### EXERCISE MATERIALS ###

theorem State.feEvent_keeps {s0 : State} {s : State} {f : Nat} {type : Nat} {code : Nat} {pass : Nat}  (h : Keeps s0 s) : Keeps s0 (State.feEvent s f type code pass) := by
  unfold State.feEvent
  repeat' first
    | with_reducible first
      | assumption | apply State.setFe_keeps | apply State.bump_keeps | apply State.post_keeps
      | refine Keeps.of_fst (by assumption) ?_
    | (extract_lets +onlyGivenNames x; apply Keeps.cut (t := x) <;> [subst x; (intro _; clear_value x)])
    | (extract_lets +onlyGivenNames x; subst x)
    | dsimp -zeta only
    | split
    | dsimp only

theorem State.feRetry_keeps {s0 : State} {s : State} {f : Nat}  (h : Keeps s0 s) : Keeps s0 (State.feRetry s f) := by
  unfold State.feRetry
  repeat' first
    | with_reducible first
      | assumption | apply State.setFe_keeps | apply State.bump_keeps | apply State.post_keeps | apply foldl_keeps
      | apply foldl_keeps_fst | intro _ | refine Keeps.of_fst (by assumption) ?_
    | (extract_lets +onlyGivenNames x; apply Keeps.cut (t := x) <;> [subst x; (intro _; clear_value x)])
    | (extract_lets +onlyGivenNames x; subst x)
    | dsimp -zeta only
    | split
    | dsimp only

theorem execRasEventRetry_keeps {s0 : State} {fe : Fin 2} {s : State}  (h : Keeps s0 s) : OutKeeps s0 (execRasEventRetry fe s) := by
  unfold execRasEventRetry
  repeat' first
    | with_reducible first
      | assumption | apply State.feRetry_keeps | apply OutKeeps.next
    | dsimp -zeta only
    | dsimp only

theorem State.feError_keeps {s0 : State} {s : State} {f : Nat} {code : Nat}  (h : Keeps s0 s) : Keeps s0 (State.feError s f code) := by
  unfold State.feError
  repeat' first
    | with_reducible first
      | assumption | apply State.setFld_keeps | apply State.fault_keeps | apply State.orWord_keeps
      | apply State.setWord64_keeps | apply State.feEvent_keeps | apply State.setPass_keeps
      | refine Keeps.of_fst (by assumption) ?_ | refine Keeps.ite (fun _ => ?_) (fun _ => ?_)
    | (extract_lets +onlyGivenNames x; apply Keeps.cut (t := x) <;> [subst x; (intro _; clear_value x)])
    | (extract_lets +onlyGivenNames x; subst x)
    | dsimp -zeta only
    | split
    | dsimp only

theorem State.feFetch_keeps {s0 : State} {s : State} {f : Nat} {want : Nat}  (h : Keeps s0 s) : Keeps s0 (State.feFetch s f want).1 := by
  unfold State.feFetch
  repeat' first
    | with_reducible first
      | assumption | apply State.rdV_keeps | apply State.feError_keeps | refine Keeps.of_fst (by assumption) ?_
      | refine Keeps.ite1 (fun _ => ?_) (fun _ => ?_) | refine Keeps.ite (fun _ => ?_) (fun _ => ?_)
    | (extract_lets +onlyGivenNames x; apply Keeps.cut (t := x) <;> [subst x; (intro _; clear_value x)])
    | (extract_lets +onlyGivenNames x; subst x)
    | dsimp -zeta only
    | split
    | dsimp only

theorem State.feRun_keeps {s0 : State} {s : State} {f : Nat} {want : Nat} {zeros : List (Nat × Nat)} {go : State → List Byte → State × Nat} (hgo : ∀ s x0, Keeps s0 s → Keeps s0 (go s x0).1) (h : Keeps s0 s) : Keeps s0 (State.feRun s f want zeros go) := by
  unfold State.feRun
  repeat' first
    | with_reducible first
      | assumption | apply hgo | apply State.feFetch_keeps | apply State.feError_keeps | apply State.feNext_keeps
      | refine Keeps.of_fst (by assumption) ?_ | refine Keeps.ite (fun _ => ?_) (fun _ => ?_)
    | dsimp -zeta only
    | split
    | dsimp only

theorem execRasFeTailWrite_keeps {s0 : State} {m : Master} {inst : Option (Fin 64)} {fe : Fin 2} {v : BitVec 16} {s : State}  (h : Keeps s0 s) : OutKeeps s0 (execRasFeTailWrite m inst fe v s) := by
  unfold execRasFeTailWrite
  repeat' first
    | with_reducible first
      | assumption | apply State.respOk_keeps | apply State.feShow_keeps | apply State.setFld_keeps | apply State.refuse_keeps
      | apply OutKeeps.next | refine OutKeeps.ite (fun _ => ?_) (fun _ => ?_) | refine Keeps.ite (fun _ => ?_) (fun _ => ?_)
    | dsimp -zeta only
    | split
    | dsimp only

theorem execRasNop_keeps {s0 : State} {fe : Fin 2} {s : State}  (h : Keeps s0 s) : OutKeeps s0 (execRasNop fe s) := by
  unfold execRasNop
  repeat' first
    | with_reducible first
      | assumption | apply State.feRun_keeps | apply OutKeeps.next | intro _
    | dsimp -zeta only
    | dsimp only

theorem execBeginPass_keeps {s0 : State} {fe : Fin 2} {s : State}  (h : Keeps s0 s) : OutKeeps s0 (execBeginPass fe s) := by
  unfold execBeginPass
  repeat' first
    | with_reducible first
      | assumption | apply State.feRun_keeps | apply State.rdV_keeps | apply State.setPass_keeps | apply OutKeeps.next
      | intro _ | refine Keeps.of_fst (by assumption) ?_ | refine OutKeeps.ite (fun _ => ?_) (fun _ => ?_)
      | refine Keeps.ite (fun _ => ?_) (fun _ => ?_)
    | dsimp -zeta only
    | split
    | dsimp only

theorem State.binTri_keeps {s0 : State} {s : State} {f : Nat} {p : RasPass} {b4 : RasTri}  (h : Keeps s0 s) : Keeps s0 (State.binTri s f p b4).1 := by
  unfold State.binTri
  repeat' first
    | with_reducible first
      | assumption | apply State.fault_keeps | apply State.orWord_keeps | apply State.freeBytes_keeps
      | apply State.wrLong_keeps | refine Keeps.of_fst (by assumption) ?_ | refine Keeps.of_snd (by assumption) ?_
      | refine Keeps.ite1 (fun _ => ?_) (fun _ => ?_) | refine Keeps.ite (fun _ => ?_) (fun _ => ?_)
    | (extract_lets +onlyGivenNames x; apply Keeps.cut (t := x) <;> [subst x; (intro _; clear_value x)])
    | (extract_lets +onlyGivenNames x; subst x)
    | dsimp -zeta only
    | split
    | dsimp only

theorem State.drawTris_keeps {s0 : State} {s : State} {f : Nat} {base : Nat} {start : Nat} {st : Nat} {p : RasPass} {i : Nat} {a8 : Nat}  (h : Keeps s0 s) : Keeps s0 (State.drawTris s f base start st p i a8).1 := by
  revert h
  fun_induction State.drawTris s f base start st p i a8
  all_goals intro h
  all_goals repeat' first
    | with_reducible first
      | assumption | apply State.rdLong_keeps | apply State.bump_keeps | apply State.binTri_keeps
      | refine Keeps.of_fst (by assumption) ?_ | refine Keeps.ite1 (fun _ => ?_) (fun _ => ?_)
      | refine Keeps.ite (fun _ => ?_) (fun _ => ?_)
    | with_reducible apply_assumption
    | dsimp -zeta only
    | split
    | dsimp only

###

§ **REQUIRED ACTION**
The records above must be reproduced word for word.

§ **EXERCISE OUTPUT**
theorem State.feEvent_keeps {s0 : State} {s : State} {f : Nat} {type : Nat} {code : Nat} {pass : Nat}  (h : Keeps s0 s) : Keeps s0 (State.feEvent s f type code pass) := by
  unfold State.feEvent
  repeat' first
    | with_reducible first
      | assumption | apply State.setFe_keeps | apply State.bump_keeps | apply State.post_keeps
      | refine Keeps.of_fst (by assumption) ?_
    | (extract_lets +onlyGivenNames x; apply Keeps.cut (t := x) <;> [subst x; (intro _; clear_value x)])
    | (extract_lets +onlyGivenNames x; subst x)
    | dsimp -zeta only
    | split
    | dsimp only

theorem State.feRetry_keeps {s0 : State} {s : State} {f : Nat}  (h : Keeps s0 s) : Keeps s0 (State.feRetry s f) := by
  unfold State.feRetry
  repeat' first
    | with_reducible first
      | assumption | apply State.setFe_keeps | apply State.bump_keeps | apply State.post_keeps | apply foldl_keeps
      | apply foldl_keeps_fst | intro _ | refine Keeps.of_fst (by assumption) ?_
    | (extract_lets +onlyGivenNames x; apply Keeps.cut (t := x) <;> [subst x; (intro _; clear_value x)])
    | (extract_lets +onlyGivenNames x; subst x)
    | dsimp -zeta only
    | split
    | dsimp only

theorem execRasEventRetry_keeps {s0 : State} {fe : Fin 2} {s : State}  (h : Keeps s0 s) : OutKeeps s0 (execRasEventRetry fe s) := by
  unfold execRasEventRetry
  repeat' first
    | with_reducible first
      | assumption | apply State.feRetry_keeps | apply OutKeeps.next
    | dsimp -zeta only
    | dsimp only

theorem State.feError_keeps {s0 : State} {s : State} {f : Nat} {code : Nat}  (h : Keeps s0 s) : Keeps s0 (State.feError s f code) := by
  unfold State.feError
  repeat' first
    | with_reducible first
      | assumption | apply State.setFld_keeps | apply State.fault_keeps | apply State.orWord_keeps
      | apply State.setWord64_keeps | apply State.feEvent_keeps | apply State.setPass_keeps
      | refine Keeps.of_fst (by assumption) ?_ | refine Keeps.ite (fun _ => ?_) (fun _ => ?_)
    | (extract_lets +onlyGivenNames x; apply Keeps.cut (t := x) <;> [subst x; (intro _; clear_value x)])
    | (extract_lets +onlyGivenNames x; subst x)
    | dsimp -zeta only
    | split
    | dsimp only

theorem State.feFetch_keeps {s0 : State} {s : State} {f : Nat} {want : Nat}  (h : Keeps s0 s) : Keeps s0 (State.feFetch s f want).1 := by
  unfold State.feFetch
  repeat' first
    | with_reducible first
      | assumption | apply State.rdV_keeps | apply State.feError_keeps | refine Keeps.of_fst (by assumption) ?_
      | refine Keeps.ite1 (fun _ => ?_) (fun _ => ?_) | refine Keeps.ite (fun _ => ?_) (fun _ => ?_)
    | (extract_lets +onlyGivenNames x; apply Keeps.cut (t := x) <;> [subst x; (intro _; clear_value x)])
    | (extract_lets +onlyGivenNames x; subst x)
    | dsimp -zeta only
    | split
    | dsimp only

theorem State.feRun_keeps {s0 : State} {s : State} {f : Nat} {want : Nat} {zeros : List (Nat × Nat)} {go : State → List Byte → State × Nat} (hgo : ∀ s x0, Keeps s0 s → Keeps s0 (go s x0).1) (h : Keeps s0 s) : Keeps s0 (State.feRun s f want zeros go) := by
  unfold State.feRun
  repeat' first
    | with_reducible first
      | assumption | apply hgo | apply State.feFetch_keeps | apply State.feError_keeps | apply State.feNext_keeps
      | refine Keeps.of_fst (by assumption) ?_ | refine Keeps.ite (fun _ => ?_) (fun _ => ?_)
    | dsimp -zeta only
    | split
    | dsimp only

theorem execRasFeTailWrite_keeps {s0 : State} {m : Master} {inst : Option (Fin 64)} {fe : Fin 2} {v : BitVec 16} {s : State}  (h : Keeps s0 s) : OutKeeps s0 (execRasFeTailWrite m inst fe v s) := by
  unfold execRasFeTailWrite
  repeat' first
    | with_reducible first
      | assumption | apply State.respOk_keeps | apply State.feShow_keeps | apply State.setFld_keeps | apply State.refuse_keeps
      | apply OutKeeps.next | refine OutKeeps.ite (fun _ => ?_) (fun _ => ?_) | refine Keeps.ite (fun _ => ?_) (fun _ => ?_)
    | dsimp -zeta only
    | split
    | dsimp only

theorem execRasNop_keeps {s0 : State} {fe : Fin 2} {s : State}  (h : Keeps s0 s) : OutKeeps s0 (execRasNop fe s) := by
  unfold execRasNop
  repeat' first
    | with_reducible first
      | assumption | apply State.feRun_keeps | apply OutKeeps.next | intro _
    | dsimp -zeta only
    | dsimp only

theorem execBeginPass_keeps {s0 : State} {fe : Fin 2} {s : State}  (h : Keeps s0 s) : OutKeeps s0 (execBeginPass fe s) := by
  unfold execBeginPass
  repeat' first
    | with_reducible first
      | assumption | apply State.feRun_keeps | apply State.rdV_keeps | apply State.setPass_keeps | apply OutKeeps.next
      | intro _ | refine Keeps.of_fst (by assumption) ?_ | refine OutKeeps.ite (fun _ => ?_) (fun _ => ?_)
      | refine Keeps.ite (fun _ => ?_) (fun _ => ?_)
    | dsimp -zeta only
    | split
    | dsimp only

theorem State.binTri_keeps {s0 : State} {s : State} {f : Nat} {p : RasPass} {b4 : RasTri}  (h : Keeps s0 s) : Keeps s0 (State.binTri s f p b4).1 := by
  unfold State.binTri
  repeat' first
    | with_reducible first
      | assumption | apply State.fault_keeps | apply State.orWord_keeps | apply State.freeBytes_keeps
      | apply State.wrLong_keeps | refine Keeps.of_fst (by assumption) ?_ | refine Keeps.of_snd (by assumption) ?_
      | refine Keeps.ite1 (fun _ => ?_) (fun _ => ?_) | refine Keeps.ite (fun _ => ?_) (fun _ => ?_)
    | (extract_lets +onlyGivenNames x; apply Keeps.cut (t := x) <;> [subst x; (intro _; clear_value x)])
    | (extract_lets +onlyGivenNames x; subst x)
    | dsimp -zeta only
    | split
    | dsimp only

theorem State.drawTris_keeps {s0 : State} {s : State} {f : Nat} {base : Nat} {start : Nat} {st : Nat} {p : RasPass} {i : Nat} {a8 : Nat}  (h : Keeps s0 s) : Keeps s0 (State.drawTris s f base start st p i a8).1 := by
  revert h
  fun_induction State.drawTris s f base start st p i a8
  all_goals intro h
  all_goals repeat' first
    | with_reducible first
      | assumption | apply State.rdLong_keeps | apply State.bump_keeps | apply State.binTri_keeps
      | refine Keeps.of_fst (by assumption) ?_ | refine Keeps.ite1 (fun _ => ?_) (fun _ => ?_)
      | refine Keeps.ite (fun _ => ?_) (fun _ => ?_)
    | with_reducible apply_assumption
    | dsimp -zeta only
    | split
    | dsimp only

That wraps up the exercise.